Figure 7.

Effects of periostin protein secretion on VSMC hapotaxis migration. A. Antibody blockade of periostin reduces VSMC haptotaxis migration. Blockade was achieved by incubation of VSMCs in migration buffer alone (non-Ab) or along with 10 ug/mL of anti-periostin (anti-PN) or rabbit anti-HA antibody (Iso-Ab) in the upper-chamber. Upper-chamber membranes were pre-coated with conditioned medium of quiescent VSMCs that were maintained in the absence (bar 1) or presence of FGF-2 (bars 2, 3, 4). Results are expressed as percentage of the migration observed in the control group (bar 1). *P<0.001 vs bar 1. #P<0.01 vs bar 2 and bar 3.

B. Depletion of secreted periostin protein from VSMC-conditioned medium reduces VSMC haptotaxis migration. Depletion was achieved by immunoadsorption using beads alone (non-Ab) or beads immuno-complexed with indicated concentrations of anti-PN or rabbit anti-HA antibody (Iso-Ab). Upper-chamber membranes were pre-coated with periostin-depleted conditioned-medium obtained in the absence (bar 1) or presence (bars 2 to 5) of FGF-2 treatment. Results are expressed as percentage of the migration observed in the control group (bar 1). *P<0.001 vs bar 1. #P<0.01 vs bar 2 and bar 3.

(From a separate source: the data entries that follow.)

/-- R36, R37, R206, R212, R213, R216, Table CLK-2: leaving service. A lost LINE PLL, a changed LINK_CTL, a loop-back, a far-end loop and the link-loss timer are link resets of a trained port: credits void and reported, the Pantry kept; the timer and a DOWN notice raise PEER_DOWN with their source; an errored lane, its symbols added up over the window, is asked for once a window. Where it rests on the model's own choices these are assumption 29. Completion is stated for: linePllLoss, linkCtlWrite, opLbMode, loopReq, loopAck, loopReqRepeat, down, linkLossTimer, laneErrorLimit, errorWindow. -/
def Obligations.LinkResetsLoopsAndPeerDown : Prop := ∀ (s : State) (n : OpId), s.keep.mgmtOn = true →
  (s.trained n = true → ∃ t, exec (.linePllLoss n) s = .next t ∧ LinkReset s t n ∧ bitOf (t.get Reg.CLK_LINE_LOCK) n = false ∧ bitOf (t.get (Reg.EVT (48 + n))) 8 = true) ∧
  (∀ p (v : Word), s.trained n = true → s.writable p ((48 + n.val) * 4096 + 0x40) v.toNat = true → v.toNat % 2 = 0 → s.get (Reg.LINK_CTL_EN n) = 1 → ∃ t, exec (.linkCtlWrite p n v) s = .next t ∧ LinkReset s t n ∧
    t.get (Reg.OP_STAT_PSTATE n) = 0 ∧ t.get (Reg.LINK_CTL_EN n) = 0 ∧ Answered t p 0) ∧
  (∀ p (v : Word), s.trained n = true → s.writable p ((48 + n.val) * 4096 + 0x40) v.toNat = true → v.toNat % 2 = 1 → s.get (Reg.LINK_CTL_EN n) = 1 →
    v.toNat / 2 % 8 = s.get (Reg.LINK_CTL_COMPAT n) + 2 * s.get (Reg.LINK_CTL_MODE n) + 4 * s.get (Reg.LINK_CTL_FEC n) → ∃ t, exec (.linkCtlWrite p n v) s = .next t ∧ t.op = s.op ∧
      t.get (Reg.OP_STAT_PSTATE n) = s.get (Reg.OP_STAT_PSTATE n) ∧ t.get (Reg.LINK_CTL_LPS_EN n) = v.toNat / 16 % 2 ∧ t.get (Reg.LINK_CTL_RETRY n) = v.toNat / 32 % 2 ∧ Answered t p 0) ∧
  (∀ p (v : Word), 3 ≤ s.power → s.get (Reg.LINK_CTL_EN n) = 1 → s.writable p ((48 + n.val) * 4096 + 0x70) v.toNat = true → v.toNat % 4 ≠ 0 → s.get (Reg.OP_LB_MODE n) = 0 → ∃ t, exec (.opLbMode p n v) s = .next t ∧
    LinkReset s t n ∧ t.get (Reg.OP_STAT_PSTATE n) = 5 ∧ t.get (Reg.OP_LB_MODE n) = v.toNat % 4 ∧ (v.toNat % 4 = 3 → .lctl n 0x50 [1] 0x3FF (s.get Reg.ROUTE_NODE_NODE) ∈ t.sent ∧ (t.opAt n).loopReq = some true) ∧ Answered t p 0) ∧
  (s.brynn n = false → s.trained n = true → (s.opAt n).farLoop = false → ∃ t, exec (.loopReq n true) s = .next t ∧ LinkReset s t n ∧ t.get (Reg.OP_STAT_PSTATE n) = 5 ∧ (t.opAt n).farLoop = true ∧
    t.sent.head? = some (.lctl n 0x51 [1] 0x3FF (s.get Reg.ROUTE_NODE_NODE)) ∧ bitOf (t.get (Reg.EVT (48 + n))) 4 = true) ∧
  (s.brynn n = true → ∀ enter, exec (.loopReq n enter) s = .next s) ∧
  (∀ enter, (s.opAt n).loopReq = some enter → ∃ t, exec (.loopAck n enter) s = .next t ∧ (t.opAt n).loopReq = none ∧ t.get (Reg.OP_LB_FAR_OK n) = b2n (enter && s.get (Reg.OP_LB_MODE n) == 3)) ∧
  (∀ enter, (s.opAt n).loopReq = some enter → ∃ t, exec (.loopReqRepeat n) s = .next t ∧ Says s t n 0x50 [b2n enter] ∧ t.regs = s.regs ∧ (t.opAt n).loopReq = some enter) ∧
  (∀ node reason, node < 1024 → ∃ t, exec (.down n node reason) s = .next t ∧ t.get (Reg.OP_DOWN_NODE n) = node ∧ t.get (Reg.OP_DOWN_SRC n) = 0 ∧ t.get (Reg.OP_DOWN_VALID n) = 1 ∧
    bitOf (t.get (Reg.EVT (48 + n))) 3 = true ∧ OnlyIrqs s t [48 + n.val] ∧ t.op = s.op) ∧
  ((s.opAt n).lossTimer = true → s.trained n = true → ∃ t, exec (.linkLossTimer n) s = .next t ∧ LinkReset s t n ∧ t.get (Reg.OP_DOWN_SRC n) = 1 ∧ t.get (Reg.OP_DOWN_VALID n) = 1 ∧
    bitOf (t.get (Reg.EVT (48 + n))) 3 = true) ∧
  (∀ lane syms, s.trained n = true → lane < 32 → s.get (Reg.OP_ERR_LIM_SYM n) ≤ tget 0 (s.opAt n).errs lane + syms → bitOf (s.opAt n).errLanes lane = false → lineLane (s.opAt n).remapRx (laneLine (s.opAt n).remapRx lane) = some lane →
    s.canSwap n = true → s.get (Reg.LAM_CTL_AUTO_SPARE n) = 1 → ∃ t, exec (.laneErrorLimit n lane syms) s = .next t ∧ Says s t n 0x16 [lane, 4] ∧ bitOf (t.opAt n).errLanes lane = true ∧
      t.get (Reg.OP_FEC_CORR_SYM n) = min (s.get (Reg.OP_FEC_CORR_SYM n) + syms) (2 ^ 32 - 1)) ∧
  (∀ lane syms, s.trained n = true → (bitOf (s.opAt n).errLanes lane = true ∨ tget 0 (s.opAt n).errs lane + syms < s.get (Reg.OP_ERR_LIM_SYM n)) → ∃ t, exec (.laneErrorLimit n lane syms) s = .next t ∧
    SameRegs s t [Reg.OP_FEC_CORR_SYM n] ∧ t = { s with regs := t.regs, op := t.op } ∧ tget 0 (t.opAt n).errs lane = tget 0 (s.opAt n).errs lane + syms) ∧
  (∃ t, exec (.errorWindow n) s = .next t ∧ (t.opAt n).errLanes = 0 ∧ (t.opAt n).errs = [] ∧ t = { s with op := t.op })

/-- R26, R214, R215: NAP and DOZE. An idle port asks; an agreed request, a crossed one and an answered one lead to the state; a busy transmit side refuses; a refusal or no answer ends the request; waking sends the pattern and brings the port back to ACTIVE with its credits kept, and the messages that waited leave. Completion is stated for: idleToNap, napToDoze, napReq, napAck, napNak, dozeReq, dozeAck, dozeNak, lpsAnswerTimeout, portWake, portWakeDone. -/
def Obligations.LowPowerHandshakes : Prop := ∀ (s : State) (n : OpId),
  (s.get (Reg.OP_STAT_PSTATE n) = 2 → s.lpsOk n = true → s.get (Reg.OP_LPS_IDLE_NAP n) ≠ 0 → (s.opAt n).lps = .none → ∃ t, exec (.idleToNap n) s = .next t ∧ Says s t n 0x20 [] ∧ (t.opAt n).lps = .nap ∧ t.regs = s.regs) ∧
  (s.get (Reg.OP_STAT_PSTATE n) = 3 → s.lpsOk n = true → s.get (Reg.OP_LPS_NAP_DOZE n) ≠ 0 → (s.opAt n).lps = .none → ∃ t, exec (.napToDoze n) s = .next t ∧ t.sent = s.lctlFrame n 0x23 [] :: s.sent ∧ (t.opAt n).lps = .doze ∧ t.regs = s.regs) ∧
  (s.get (Reg.OP_STAT_PSTATE n) = 2 → s.brynn n = false →
    ((s.opAt n).lps = .nap → ∃ t, exec (.napReq n) s = .next t ∧ t.get (Reg.OP_STAT_PSTATE n) = 3 ∧ t.sent = s.sent ∧ (t.opAt n).lps = .none) ∧
    ((s.opAt n).lps ≠ .nap → s.lpsOk n = true → s.txIdle n = true → ∃ t, exec (.napReq n) s = .next t ∧ t.get (Reg.OP_STAT_PSTATE n) = 3 ∧ t.sent = s.lctlFrame n 0x21 [] :: s.sent) ∧
    ((s.opAt n).lps ≠ .nap → (s.lpsOk n = false ∨ s.txIdle n = false) → ∃ t, exec (.napReq n) s = .next t ∧ Says s t n 0x22 [] ∧ t.regs = s.regs)) ∧
  (s.get (Reg.OP_STAT_PSTATE n) = 3 → s.brynn n = false →
    ((s.opAt n).lps = .doze → ∃ t, exec (.dozeReq n) s = .next t ∧ t.get (Reg.OP_STAT_PSTATE n) = 4 ∧ t.sent = s.sent ∧ (t.opAt n).lps = .none) ∧
    ((s.opAt n).lps ≠ .doze → s.lpsOk n = true → s.txIdle n = true → ∃ t, exec (.dozeReq n) s = .next t ∧ t.get (Reg.OP_STAT_PSTATE n) = 4 ∧ t.sent = s.lctlFrame n 0x24 [] :: s.sent) ∧
    ((s.opAt n).lps ≠ .doze → (s.lpsOk n = false ∨ s.txIdle n = false) → exec (.dozeReq n) s = .next { s with sent := s.lctlFrame n 0x25 [] :: s.sent })) ∧
  ((s.opAt n).lps = .nap → s.get (Reg.OP_STAT_PSTATE n) = 2 → ∃ t, exec (.napAck n) s = .next t ∧ t.get (Reg.OP_STAT_PSTATE n) = 3 ∧ OnlyRegs { s with op := t.op } t [Reg.OP_STAT_PSTATE n] ∧ (t.opAt n).txCr = (s.opAt n).txCr) ∧
  ((s.opAt n).lps = .doze → s.get (Reg.OP_STAT_PSTATE n) = 3 → ∃ t, exec (.dozeAck n) s = .next t ∧ t.get (Reg.OP_STAT_PSTATE n) = 4 ∧ OnlyRegs { s with op := t.op } t [Reg.OP_STAT_PSTATE n] ∧ (t.opAt n).txCr = (s.opAt n).txCr) ∧
  ((s.opAt n).lps = .nap → ∃ t, exec (.napNak n) s = .next t ∧ t.opAt n = { s.opAt n with lps := .none } ∧ t = { s with op := t.op }) ∧
  ((s.opAt n).lps = .doze → ∃ t, exec (.dozeNak n) s = .next t ∧ t.opAt n = { s.opAt n with lps := .none } ∧ t = { s with op := t.op }) ∧
  (∃ t, exec (.lpsAnswerTimeout n) s = .next t ∧ t.opAt n = { s.opAt n with lps := .none } ∧ t = { s with op := t.op }) ∧
  (s.get (Reg.OP_STAT_PSTATE n) ∈ [3, 4] → (s.opAt n).waking = false → ∃ t, exec (.portWake n) s = .next t ∧ t.sent = .wake n :: s.sent ∧ t.opAt n = { s.opAt n with waking := true, lps := .none } ∧ t.regs = s.regs) ∧
  ((s.opAt n).waking = true → (s.opAt n).lctlQ = [] → ∃ t, exec (.portWakeDone n) s = .next t ∧ t.get (Reg.OP_STAT_PSTATE n) = 2 ∧ t.opAt n = { s.opAt n with waking := false } ∧ OnlyRegs { s with op := t.op } t [Reg.OP_STAT_PSTATE n]) ∧
  (∀ code fields, s.trained n = true → (s.opAt n).waking = true → (s.opAt n).lctlQ = [(code, fields)] → code ≠ 0x30 → code ≠ 0x31 → ∃ t, exec (.portWakeDone n) s = .next t ∧
    t.get (Reg.OP_STAT_PSTATE n) = 2 ∧ Says s t n code fields ∧ (t.opAt n).waking = false)

/-- R219, R220: fabric time. A node that is not the source asks on every trained port; one whose parent is lost, or has no source itself, takes another or runs free; a request is answered with the node's distance, and a source that hears distance 0 from a lower node ID gives up its role; the parent's answer brings the distance one further, is shown, and steps FTIME by an offset above 1 µs or leaves it to be slewed; a read of TIME_NOW_LO latches the upper half. Where it rests on the model's own choices these are assumptions 1 and 28. Completion is stated for: timeExchange, timeReq, timeRsp, timeNowRead. -/
def Obligations.FabricTime : Prop := ∀ s : State,
  (s.get Reg.TIME_CTL_SRC = 0 → s.coreClocked = true → s.parentLost = false → ∃ t, exec .timeExchange s = .next t ∧ t.regs = s.regs ∧
    ∀ n, n < 16 → s.trained n = true → (s.lctlNow n = true → (t.opAt n).t1 = some s.ftime ∧ s.lctlFrame n 0x30 [s.dist, s.ftime] ∈ t.sent) ∧
      (s.lctlNow n = false → (∃ f, (0x30, f) ∈ (t.opAt n).lctlQ) ∧ (s.get (Reg.OP_STAT_PSTATE n) ≠ 2 → (t.opAt n).waking = true))) ∧
  (s.get Reg.TIME_CTL_SRC = 0 → s.coreClocked = true → s.parentLost = true → s.keep.mgmtOn = true → ∃ t, exec .timeExchange s = .next t ∧ bitOf (t.get (Reg.EVT 11)) 1 = true ∧
    (s.timeParent = none → t.get Reg.TIME_STAT_SYNC = 0 ∧ t.get Reg.TIME_STAT_DIST = 63) ∧
    (∀ m, s.timeParent = some m → t.get Reg.TIME_STAT_PARENT = m ∧ t.get Reg.TIME_STAT_DIST = min ((s.opAt m).peerDist + 1) 62 ∧ t.get Reg.TIME_STAT_SYNC = s.get Reg.TIME_STAT_SYNC)) ∧
  (∀ (n : OpId) d t1, s.trained n = true → ∃ t, exec (.timeReq n d t1) s = .next t ∧ (t.opAt n).peerDist = d ∧ Says s t n 0x31 [t.dist, t1, s.ftime, s.ftime] ∧
    ((s.get Reg.TIME_CTL_SRC = 1 → d ≠ 0 ∨ s.get Reg.ROUTE_NODE_NODE ≤ s.get (Reg.OP_PEER_NODE n)) → (s.get Reg.TIME_CTL_SRC = 0 → s.get Reg.TIME_STAT_SYNC = 0) → t.regs = s.regs)) ∧
  (∀ (n : OpId) t1, s.trained n = true → s.get Reg.TIME_CTL_SRC = 1 → s.get (Reg.OP_PEER_NODE n) < s.get Reg.ROUTE_NODE_NODE → s.keep.mgmtOn = true → ∃ t, exec (.timeReq n 0 t1) s = .next t ∧ t.get Reg.TIME_CTL_SRC = 0 ∧
    t.get Reg.TIME_STAT_PARENT = n ∧ t.get Reg.TIME_STAT_DIST = 1 ∧ t.get Reg.TIME_STAT_SYNC = 1 ∧ bitOf (t.get (Reg.EVT 11)) 2 = true) ∧
  (∀ (n : OpId) (d t1 t2 t3 : Nat) (x : Int), s.get Reg.TIME_CTL_SRC = 0 → s.trained n = true → (s.opAt n).t1 = some t1 → d < 62 → (∀ m, m < 16 → m ≠ n.val → s.trained m = true → d < (s.opAt m).peerDist) → s.keep.mgmtOn = true →
    s.get (Reg.OP_TIME_ASYM_PS n) = 0 → ((t2 : Int) - t1) - ((s.ftime : Int) - t3) = 2 * x → -(2 ^ 31 : Int) ≤ x → x < 2 ^ 31 → ∃ t, exec (.timeRsp n d t1 t2 t3) s = .next t ∧ t.get Reg.TIME_STAT_PARENT = n ∧ t.get Reg.TIME_STAT_DIST = d + 1 ∧
      t.get Reg.TIME_STAT_SYNC ≠ 0 ∧ (t.get Reg.TIME_OFS_NS : Int) = x % 2 ^ 32 ∧ (s.get Reg.TIME_STAT_SYNC = 0 → bitOf (t.get (Reg.EVT 11)) 0 = true) ∧
      (x < -1000 ∨ 1000 < x → (t.ftime : Int) = ((s.ftime : Int) + x) % 2 ^ 64 ∧ t.slew = 0 ∧ bitOf (t.get (Reg.EVT 11)) 3 = true) ∧ (-1000 ≤ x → x ≤ 1000 → t.ftime = s.ftime ∧ t.slew = x)) ∧
  (∀ (n : OpId) d t1 t2 t3, (s.opAt n).t1 ≠ some t1 → exec (.timeRsp n d t1 t2 t3) s = .next s) ∧
  (∀ p, s.readable p 0xB040 = true → s.ftime < 2 ^ 64 → ∃ t, exec (.timeNowRead p) s = .next t ∧ t.get Reg.TIME_NOW_HI_NS = s.ftime / 2 ^ 32 ∧ OnlyRegs { s with sent := t.sent } t [Reg.TIME_NOW_HI_NS] ∧ Answered t p (s.ftime % 2 ^ 32))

C. Anti-periostin antibody (anti-PN) does not block vitronectin-induced VSMC haptotaxis migration. Blockade was achieved by incubation of VSMCs in migration buffer containing 10 ug/ml of anti-PN in the upper chambers. Up-chamber membranes were pre-coated with migration buffer alone (control) or containing varying concentrations of vitronectin, or with the conditioned-medium of the FGF-2-treated VSMCs (FGF2-CM).